If it is maximum privacy and security you want, the Proton privacy ecosystem suite is what you need. With the paid Proton Unlimited, you could even set up a combined VPN/TOR network connection for complete TOR anonymity! This would route all your internet connections via the Proton VPN and then the TOR network, and obviate the need to use TOR Browser. However, with other Proton VPN configurations it is recommended that you use TOR Browser for as much of your web activity as possible.

All of Proton's apps are fully open source and moreover independently audited once a year, with the results published on their website. So you can be sure that there are no nasty hidden surprises anywhere! The strongest, most secure encryption is used throughout - with quantum computing secure encryption being worked upon - and Proton is also a cross-platform environment so you are able to use it on all your devices, be that Windows or Mac PC, Linux PC, Android phone or tablet, or iOS phone/padOS tablet, protecting your privacy and security everywhere. All Proton apps are simplicity itself to set up and use, too, but if you ever need it, Proton's support is absolutely world-class and second to none.

Proton also keeps no logs of any kind, ensuring privacy by default, and any data or files such as your mailbox, calendar/s, Proton Drive, and Proton Pass are fully encrypted with zero-access encryption - in other words, you and only you alone can access these.

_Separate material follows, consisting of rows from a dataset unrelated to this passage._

/-- An image read from its bytes, for a request of a kind (R73): structure only, in the order of R382 item 1. (Log 119: DESIGN CHOICE, unsafe; 176: DESIGN CHOICE, unsafe.) -/
def imageOf (img : List Byte) (kind : Nat) : Except Rej Image := do
  let (flags, ss) ← sectionsIn img kind
  let part := sectionBytes img ss
  let sys := bitsOf flags 1 1 == 1
  let travel := bitsOf flags 0 1 == 1
  need ((part 1).length % 4 == 0) (layout 1 (part 1).length)
  let code := toWords (part 1)
  need ((part 2).length % 8 == 0) (layout 2 (part 2).length)
  let blocks := (List.range ((part 2).length / 8)).map fun i => (num (part 2) (8 * i) 4, num (part 2) (8 * i + 4) 4)
  let (sigs, segs) ← annIn sys travel code.length (blocks.map (·.1)) (part 3)
  let et := part 4
  need (decide (8 ≤ et.length)) (layout 4 et.length)
  let nexp := num et 0 4
  need (decide (8 + 32 * nexp ≤ et.length)) (layout 4 nexp)
  let (exports, _) ← readMany (fun i => do
    let x ← exportAt sigs.length (part 3) et (4 + 32 * i)
    return (x, i + 1)) nexp 0
  let at' := 4 + 32 * nexp
  let nimp := num et at' 4
  let (imports, _) ← readMany (fun i => do
    let x ← importAt sigs.length code et (at' + 4 + 16 * i)
    return (x, i + 1)) nimp 0
  let tables ← tablesIn (part 5)
  return { sys := sys, travel := travel
           codeOff := ((ss.find? fun x => x.type == 1).map (·.off)).getD 0
           code := code, blocks := blocks, ann := part 3, sigs := sigs, segs := segs, exports := exports
           imports := imports, tables := tables }

/-! ## Annotations (R84) -/

/-- An open join of an annotation: the join label, C, and W. -/
structure OpenJoin where
  label : Nat
  conv : Bool
  written : BitVec 256
  deriving DecidableEq, Repr, Inhabited

/-- A block's annotation. -/
structure Annot where
  role : Nat := 0
  conv : Bool := false
  split : Option Nat := .none
  isFn : Bool := false
  fnSig : Option Nat := .none
  joins : List OpenJoin := []
  locks : List (Nat × Nat) := []
  types : List (Nat × Ty) := []
  deriving DecidableEq, Repr, Inhabited

/-- The first word of a list, taken. -/
def takeOne (short : Rej) (ws : List Word) : Except Rej (Nat × List Word) :=
  match ws with
  | w :: rest => .ok (w.toNat, rest)
  | [] => .error short

/-- An open-join entry of nine words; the entries come outermost first. -/
def joinEntry (short : Rej) (ws : List Word) : Except Rej (OpenJoin × List Word) := do
  need (decide (9 ≤ ws.length)) short
  let w0 := (ws.headD 0).toNat
  let mask := (List.range 8).foldl (fun m i => m + (ws.getD (i + 1) 0).toNat * 2 ^ (32 * i)) 0
  return ({ label := bitsOf w0 0 31, conv := bitsOf w0 31 1 == 1, written := BitVec.ofNat 256 mask }, ws.drop 9)

/-- A lock entry: token and bound register. -/
def lockEntry (short : Rej) (ws : List Word) : Except Rej ((Nat × Nat) × List Word) := do
  let (w, rest) ← takeOne short ws
  need (bitsOf w 0 21 == 0) { rule := 102, detail := bitsOf w 0 21 }
  return ((bitsOf w 29 3, bitsOf w 21 8), rest)

/-- A word taken only where a flag says it is there. -/
def takeIf (there : Bool) (short : Rej) (ws : List Word) : Except Rej (Option Nat × List Word) :=
  if there then (takeOne short ws).map fun x => (some x.1, x.2) else .ok (none, ws)

/-- The annotation record at a byte offset; rule 407 where it does not lie in the annotation section. -/
def annotAt (ann : List Byte) (off : Nat) : Except Rej Annot := do
  let short : Rej := { rule := 407 }
  need (decide (off + 4 ≤ ann.length) && off % 4 == 0) short
  let (w, rest) ← takeOne short (toWords (ann.drop off))
  need (bitsOf w 9 9 == 0) { rule := 102, detail := bitsOf w 9 9 }
  need (decide (bitsOf w 20 4 ≤ 8)) { rule := 104, detail := bitsOf w 20 4 }
  need (decide (bitsOf w 0 9 ≤ 256)) { rule := 104, detail := bitsOf w 0 9 }
  need (bitsOf w 19 1 == 0 || bitsOf w 18 1 == 1) { rule := 104, detail := bitsOf w 18 2 }
  let (fnSig, rest) ← takeIf (bitsOf w 18 1 == 1) short rest
  let (split, rest) ← takeIf (bitsOf w 28 1 == 1) short rest
  let (joins, rest) ← readMany (joinEntry short) (bitsOf w 24 4) rest
  let (locks, rest) ← readMany (lockEntry short) (bitsOf w 20 4) rest
  let (types, _) ← readMany (typeEntry short) (bitsOf w 0 9) rest
  return { role := bitsOf w 30 2, conv := bitsOf w 29 1 == 1, split := split, isFn := bitsOf w 19 1 == 1, fnSig := fnSig
           joins := joins, locks := locks, types := types }

end Sys2Proof.Machine
end

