-- ==== Sys2Proof/Machine/Verify.lean ====
section
/-! DEFINITION. The admission walk (R78 to R99, R379 to R384): subtyping, the obligations of Table ADM.6, the transfer of
Table ADM.7, and the rules of Tables ADMF.3 to ADMF.8, each check in the order of R382. -/

namespace Sys2Proof.Machine

open Sys2Proof

/-! ## Subtyping (R79, R80) -/

/-- A declared region. (Log 108: DEDUCED, unsafe.) -/
def KernelDecl.region (d : KernelDecl) (k : Nat) : RegionDecl := d.regions.getD k {}

/-- minlen(mK). -/
def KernelDecl.minLen (d : KernelDecl) (k : Nat) : Nat := (d.region k).minLen

/-- Barriers that a header declares at a scope. -/
def KernelDecl.barriers (d : KernelDecl) (scope : Nat) : Nat := [0, d.bCore, d.bQuad, d.bDie, d.bPkg, d.bPod].getD scope 0

/-- Comparison of bounds over one region of minimum length `ml` (R79). -/
def Bound.le (ml : Nat) : Bound → Bound → Bool
  | .num x, .num y => decide (x ≤ y)
  | .num x, .len c => decide (x + c ≤ ml)
  | .len a, .len b => decide (b ≤ a)
  | .len _, .num _ => false

/-- Trailing zero bits of a constant, capped at 12 (R80); 0 has as many as the cap. -/
def zerosBelow (c : Nat) : Nat := if c == 0 then 12 else ((List.range 12).takeWhile fun i => c % 2 ^ (i + 1) == 0).length

/-- Whether one content is below another, uni apart. -/
def holdsLe (d : KernelDecl) (t u : Ty) : Bool :=
  match t.holds, u.holds with
  | .ptr k lo hi, .ptr k' lo' hi' =>
    k == k' && lo'.le (d.minLen k) lo && hi.le (d.minLen k) hi' && decide (u.al ≤ t.al)
  | .sptr lo hi, .sptr lo' hi' => decide (lo' ≤ lo) && decide (hi ≤ hi') && decide (u.al ≤ t.al)
  | .acc lo hi, .acc lo' hi' => decide (lo' ≤ lo) && decide (hi ≤ hi') && decide (u.al ≤ t.al)
  | .idx n, .idx m => decide (n ≤ m)
  | .idx _, .value 3 => true
  | .idx _, .bits => true
  | .value _, .bits => true
  | .bool, .bits => true
  | .hnd, .bits => true
  | .bar _, .bits => true
  | .fn _, .bits => true
  | .win _, .bits => true
  | .num c, .idx n => decide (c < n)
  | .num c, .value 3 => decide (c < 2 ^ 32 - 1)
  | .num c, .sptr lo hi => decide (lo ≤ c) && decide (c ≤ hi) && decide (u.al ≤ zerosBelow c)
  | .num c, .acc lo hi => decide (lo ≤ c) && decide (c ≤ hi) && decide (u.al ≤ zerosBelow c)
  | .num c, .hnd => decide (c < d.handles)
  | .num c, .bar s => decide (c < d.barriers s)
  | .num c, .win k => decide (c < 16) && (d.region c).rights != 0 && (d.region c).cls == 3 + k
  | .num _, .bits => true
  | a, b => a == b

/-- Subtyping of R79, with the constants of R80. -/
def Ty.le (d : KernelDecl) (t u : Ty) : Bool := u.holds == .dead || ((t.uni || !u.uni) && holdsLe d t u)

/-- Whether a type is below `bits`, as a 32-bit value operand takes it. -/
def Ty.isValue (t : Ty) : Bool := t.le {} { holds := .bits }

/-! ## The state of the walk (R85) -/

/-- Types by register, held locks with the registers bound, open joins outermost first, CONV, ROLE, and the function. -/
structure WalkState where
  regs : List Ty := []
  locks : List (Nat × Nat) := []
  joins : List OpenJoin := []
  conv : Bool := false
  role : Nat := 0
  fnSig : Option Nat := .none
  deriving DecidableEq, Repr

/-- The type of a register. -/
def WalkState.ty (s : WalkState) (r : Nat) : Ty := s.regs.getD r {}

/-- Type entries as a register file: a pair type covers its odd register too. -/
def typesOf (ts : List (Nat × Ty)) : List Ty :=
  ts.foldl (fun rs x =>
    let rs := rs.set x.1 x.2
    if x.2.pair then rs.set (x.1 + 1) { holds := .upper, uni := x.2.uni } else rs) (List.replicate 256 {})

/-- The state that an annotation states. -/
def Annot.state (a : Annot) : WalkState :=
  { regs := typesOf a.types, locks := a.locks, joins := a.joins, conv := a.conv, role := a.role, fnSig := a.fnSig }

/-- What the walk of a block knows. -/
structure Checked where
  img : Image
  /-- The module is checked under the rules of a system image only (R384). -/
  sys : Bool
  decl : KernelDecl
  /-- The signatures that R103 gives the patched MOVIs, by word offset. -/
  patched : List (Nat × Nat)
  start : Nat
  stop : Nat
  ann : Annot
  deriving DecidableEq, Repr

/-- The rules that R384 applies to a system image. (Log 107: DEDUCED, unsafe.) -/
def sysRule (r : Nat) : Bool :=
  (101 ≤ r && r ≤ 106) || (402 ≤ r && r ≤ 410) || r == 603 || r == 604 || (801 ≤ r && r ≤ 806) || r == 808

/-- The first failure of the lowest rule among those that apply. -/
def leastRej (sys : Bool) (rs : List Rej) : Except Rej Unit :=
  match argMin Rej.rule (rs.filter fun r => !sys || sysRule r.rule) with
  | none => .ok ()
  | some r => .error r

/-- A failure where a test holds. -/
def failIf (b : Bool) (r : Rej) : List Rej := if b then [r] else []

/-- The block that starts at a word, with its annotation; none where no block does or its annotation cannot be read. -/
def annotOf (m : Image) (start : Nat) : Option Annot :=
  match m.blocks.find? fun b => b.1 == start with
  | none => none
  | some b => (annotAt m.ann b.2).toOption

/-- Whether a block starts at a word of the code section. -/
def startsBlock (m : Image) (w : Nat) : Bool := decide (w < m.code.length) && m.blocks.any fun b => b.1 == w

/-- The segment of a word (R304). -/
def Image.segment (m : Image) (w : Nat) : Nat := (m.segs.filter fun a => decide (a ≤ w)).length - 1

/-- DETAIL of rules 402 to 405 (Table ADMF.2). -/
def flowDetail (s : WalkState) (t : Option WalkState) : Nat :=
  s.joins.length % 16 + bit s.conv * 16 +
    (match t with
      | some t => t.joins.length % 16 * 256 + bit t.conv * 4096
      | none => 0)

/-- The tokens of a lock set as bits. -/
def tokenBits (ls : List (Nat × Nat)) : Nat := (List.range 8).foldl (fun n t => n + bit (ls.any fun l => l.1 == t) * 2 ^ t) 0

/-! ## Instructions -/

/-- An instruction of the code section: its address in words, its length, and its fields. -/
structure Ins where
  pos : Nat
  len : Nat
  word : Word
  pfx : Option Pfx
  i : Instr
  deriving DecidableEq, Repr

def Ins.op (x : Ins) : Nat := bitsOf x.word.toNat 24 8
def Ins.d (x : Ins) : Nat := bitsOf x.word.toNat 16 8
def Ins.a (x : Ins) : Nat := bitsOf x.word.toNat 8 8
def Ins.b (x : Ins) : Nat := bitsOf x.word.toNat 0 8
/-- Bits of the word from `lo`. -/
def Ins.bits (x : Ins) (lo n : Nat) : Nat := bitsOf x.word.toNat lo n
/-- The third source (R121). -/
def Ins.c (x : Ins) : Nat := thirdReg x.pfx x.d
/-- The signed immediate or displacement in the low `n` bits, extended by X5. -/
def Ins.imm (x : Ins) (n : Nat) : Int := immSigned x.pfx (BitVec.ofNat n x.word.toNat)
/-- The same, zero-extended. -/
def Ins.immZ (x : Ins) (n : Nat) : Nat := immZero x.pfx (BitVec.ofNat n x.word.toNat)
/-- The word after the instruction. -/
def Ins.next (x : Ins) : Nat := x.pos + x.len
/-- The hint field of a branch. -/
def Ins.hint (x : Ins) : Nat := if x.op == 0x02 || x.op == 0x05 then x.bits 22 2 else x.bits 14 2
/-- BRC or BRZ. -/
def Ins.isCond (x : Ins) : Bool := x.op == 0x03 || x.op == 0x04
/-- A branch that splits. -/
def Ins.splits (x : Ins) : Bool := x.isCond && x.hint != 3
/-- Whether its own prefix guards it; the walk's state (R85) holds no guard of MODE. (Log 110: DEDUCED, unsafe.) -/
def Ins.guarded (x : Ins) : Bool := x.pfx.any fun p => p.gv
/-- A word offset as an integer. -/
def Ins.target (x : Ins) : Int := (x.pos : Int) + (if x.op == 0x02 || x.op == 0x05 then x.imm 22 else x.imm 14)
/-- Bytes per lane of a memory access (Tables ISAM.2, ISAM.5). -/
def Ins.size (x : Ins) : Nat :=
  let op := x.op
  if op == 0x80 || op == 0x81 || op == 0x87 then 1
  else if op == 0x82 || op == 0x83 || op == 0x88 then 2
  else if op == 0x85 || op == 0x8A || op == 0xAB || op == 0xAC then 8
  else if op == 0x86 || op == 0x8B || op == 0x8D || op == 0x95 || op == 0x96 then 16
  else 4
/-- The byte offset of a plain memory form. -/
def Ins.off (x : Ins) : Int :=
  let op := x.op
  if (0x80 ≤ op && op ≤ 0x8F) || (0x93 ≤ op && op ≤ 0x96) then x.imm 8 * x.size else 0
/-- A constant as R80 knows it, 32 bits. -/
def wrap32 (v : Int) : Nat := (v % 2 ^ 32).toNat

/-- The fields of a mask: its runs of bits, split where another field of the format starts; lowest bit and width, highest first. -/
def maskFields (cuts : List Nat) (mask : Nat) : List (Nat × Nat) :=
  let set := fun i => bitsOf mask i 1 == 1
  let start := fun i => set i && (i == 0 || !set (i - 1) || cuts.contains i)
  let width := fun lo => ((List.range (31 - lo)).takeWhile fun k => set (lo + k + 1) && !start (lo + k + 1)).length + 1
  (((List.range 32).filter start).map fun lo => (lo, width lo)).reverse

/-- The value of the highest field of a mask that is not 0, right-aligned (Table ADMF.2). -/
def offending (cuts : List Nat) (v mask : Nat) : Nat :=
  (((maskFields cuts mask).map fun f => bitsOf v f.1 f.2).find? fun x => x != 0).getD 0

/-- The prefix bits that a word does not accept (rule 102). -/
def refusedBits (k : Accepts) (p : Pfx) : Nat :=
  (if k.zeroing then 0 else 2 ^ 27) + (if k.rounding then 0 else 2 ^ 26) + (if k.rounding && p.rv then 0 else 7 * 2 ^ 23) +
    (if k.guard then 0 else 255 * 2 ^ 15 + 2 ^ 14) + (if k.guard && p.gv then 0 else 2 ^ 13) +
    (if k.extend then 0 else 31 * 2 ^ 8) + (if k.fourth then 0 else 255)

/-- The fields of a prefix word, from Z down. -/
def pfxFields : List (Nat × Nat) := [(27, 1), (26, 1), (23, 3), (15, 8), (14, 1), (13, 1), (8, 5), (0, 8)]

/-- The field that breaks rule 102, of the word, else of its prefix. -/
def zeroDetail (pre word : Word) : Nat :=
  match opRow word with
  | none => 0
  | some r =>
    let v := offending [8, 16] word.toNat (zerosOf word r).toNat
    if v != 0 then v
    else
      match (r.build (some (pfxOf pre)) word).carried with
      | none => 0
      | some (k, p) =>
        ((pfxFields.map fun f => bitsOf (pre.toNat &&& refusedBits k p) f.1 f.2).find? fun x => x != 0).getD 0

/-- The field that holds a reserved value (rule 104). (Log 112: DEDUCED, unsafe.) -/
def reservedDetail (i : Instr) (w : Nat) : Nat :=
  let rm := (i.carried.map fun x => x.2.rm.toNat).getD 0
  let op := bitsOf w 24 8
  if 5 ≤ rm then rm
  else if op == 0x8F || op == 0x0F then bitsOf w 16 8
  else
    match i with
    | .br _ h _ | .call _ h _ => h.toNat
    | .setmode p => if etOk (p.extractLsb' 10 4) then bitsOf p.toNat 14 3 else bitsOf p.toNat 10 4
    | .movx _ _ x | .xmov _ _ x => x.toNat
    | .cvtf _ _ _ k _ | .cvtfi _ _ _ k _ | .cvtif _ _ _ k _ | .cvtn _ _ _ _ k _ | .cvtw _ _ _ _ k _ => k.toNat
    | .lock _ _ s | .unlock _ _ s | .bar _ _ s | .bararv _ s | .barwt _ _ s | .barexp _ _ s => s.toNat
    | .sadd _ _ _ s q | .scas _ _ _ s q | .sxchg _ _ _ s q => if 2 ≤ s.toNat then s.toNat else q.toNat
    | .ldacq _ _ _ s q | .strel _ _ _ s q | .fence s q | .aadd _ _ _ s q | .amin _ _ _ s q | .amax _ _ _ s q | .aand _ _ _ s q
    | .aor _ _ _ s q | .axor _ _ _ s q | .axchg _ _ _ s q | .acas _ _ _ s q | .ainc _ _ _ s q | .afadd _ _ _ s q
    | .afadd2 _ _ _ s q | .aadd64 _ _ _ s q | .acas64 _ _ _ s q => if s == 7#3 then 7 else q.toNat
    | .tbld _ _ k _ _ | .taccst _ _ k _ => k.toNat
    | .perf _ n => n.toNat
    | _ => 0

/-- The register field that breaks R111 (rule 106): the first that breaks it with the other register fields at 0. -/
def runDetail (pre : Option Word) (w : Word) : Nat :=
  let op := (w >>> 24).toNat
  let keepB := op == 0x7F || op == 0x97 || op == 0x98
  let low : Word := if keepB then 0xFF#32 else 0
  let bad := fun (p : Option Word) (m : Word) => (match decodeWord (p.map pfxOf) (w &&& (0xFF000000#32 ||| m)) with
    | .error e => e == Reject.pairRun
    | .ok _ => false : Bool)
  let bare := pre.map fun p => p &&& 0xFFFFFF00#32
  if bad bare (0xFF0000#32 ||| low) then bitsOf w.toNat 16 8
  else if bad bare (0xFF00#32 ||| low) then bitsOf w.toNat 8 8
  else if bad bare 0xFF#32 then bitsOf w.toNat 0 8
  else pre.elim 0 fun (p : Word) => bitsOf p.toNat 0 8

/-- DETAIL of a word that does not decode. -/
def codeDetail (e : Reject) (pre : Option Word) (w : Word) : Nat :=
  match e with
  | .opcode => bitsOf w.toNat 24 8
  | .zeroField => zeroDetail (pre.getD 0) w
  | .reserved => (opRow w).elim 0 fun r => reservedDetail (r.build (pre.map pfxOf) w) w.toNat
  | .pairRun => runDetail pre w
  | .pfxUse | .truncated => 0

/-- The instruction of a block at a word; rules 101 to 104 and 106 where there is none.  A prefix takes no word of another
block or segment (R119). -/
def insAt (c : Checked) (pos : Nat) : Except Rej Ins :=
  let w := c.img.code.getD pos 0
  let pre := isPfxWord w
  let next := if pre && decide (pos + 1 < c.stop) && c.img.segment pos == c.img.segment (pos + 1) then some (c.img.code.getD (pos + 1) 0) else none
  let word := next.getD w
  match decodePair w next with
  | .ok i => .ok { pos := pos, len := if pre then 2 else 1, word := word, pfx := if pre then some (pfxOf w) else none, i := i }
  | .error e =>
    let rule := match e with
      | .opcode => 101
      | .zeroField => 102
      | .pfxUse => 103
      | .reserved => 104
      | .pairRun => 106
      | .truncated => 103
    let v := codeDetail e (if pre then some w else none) word
    .error { rule := rule, detail := v, block := c.start, word := pos, instr := if isPfxWord word then 0 else word }

/-! ## What an instruction takes -/

/-- A register that an instruction reads: as a 32-bit value; as a value, sptr or acc (Table ADM.5); or whatever it holds. -/
inductive Take where
  | value (r : Nat)
  | addr (r : Nat)
  | any (r : Nat)
  deriving DecidableEq, Repr

def Take.reg : Take → Nat
  | .value r => r
  | .addr r => r
  | .any r => r

/-- Whether a type serves a read. -/
def Take.fits (t : Ty) : Take → Bool
  | .value _ => t.isValue
  | .addr _ => t.isValue || (match t.holds with
    | .sptr _ _ => true
    | .acc _ _ => true
    | _ => false)
  | .any _ => t.holds != .dead

/-- A run of registers read whole. -/
def anyRun (r n : Nat) : List Take := (regRun r n).map .any

/-- The elements of the runs of CVTN and CVTW (R191). -/
def packRun (v : Nat) : Nat := if v == 0 then 2 else if v == 3 then 8 else 4

/-- Reads of rows 0x to 3x. -/
def takesLow (x : Ins) : List Take :=
  let op := x.op
  if x.isCond then [.value x.d]
  else if op == 0x0D then [.any x.d]
  else if op == 0x06 then [.any x.a]
  else if op < 0x10 then []
  else if op == 0x10 then [.addr x.a, .addr x.b]
  else if op == 0x14 || op == 0x1D || op == 0x28 || (0x2A ≤ op && op ≤ 0x2D) then [.value x.a, .value x.b, .value x.c]
  else if op == 0x29 then [.value x.a, .value x.b, .value x.d]
  else if op == 0x2E then [.any x.a]
  else if op == 0x1E || op == 0x1F || (0x24 ≤ op && op ≤ 0x26) || op == 0x2F then [.value x.a]
  else if op < 0x30 then [.value x.a, .value x.b]
  else if op == 0x30 || op == 0x34 then [.addr x.a]
  else if op ≤ 0x39 then [.value x.a]
  else if op == 0x3B then [.value x.d]
  else if op == 0x3D then [.value x.a]
  else if op == 0x3E then [.any x.a]
  else if op == 0x3F then [.any x.a, .value x.d]
  else []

Furthermore, Proton is protected by Swiss privacy laws. Proton can be summed up as kind of the Burger King of freedom and privacy - your data, your way and your rules! Proton positively does not want your data! And the 'menu' of Proton privacy/security apps is constantly growing.

At this point I should make it absolutely clear that I am in no way connected to or affiliated with Proton. I am merely a privacy and security conscious user who appreciates what Proton does, what it stands for, and what it delivers. As a privacy and security advocate I can only be a Proton advocate because it is simply the best there is for privacy and security.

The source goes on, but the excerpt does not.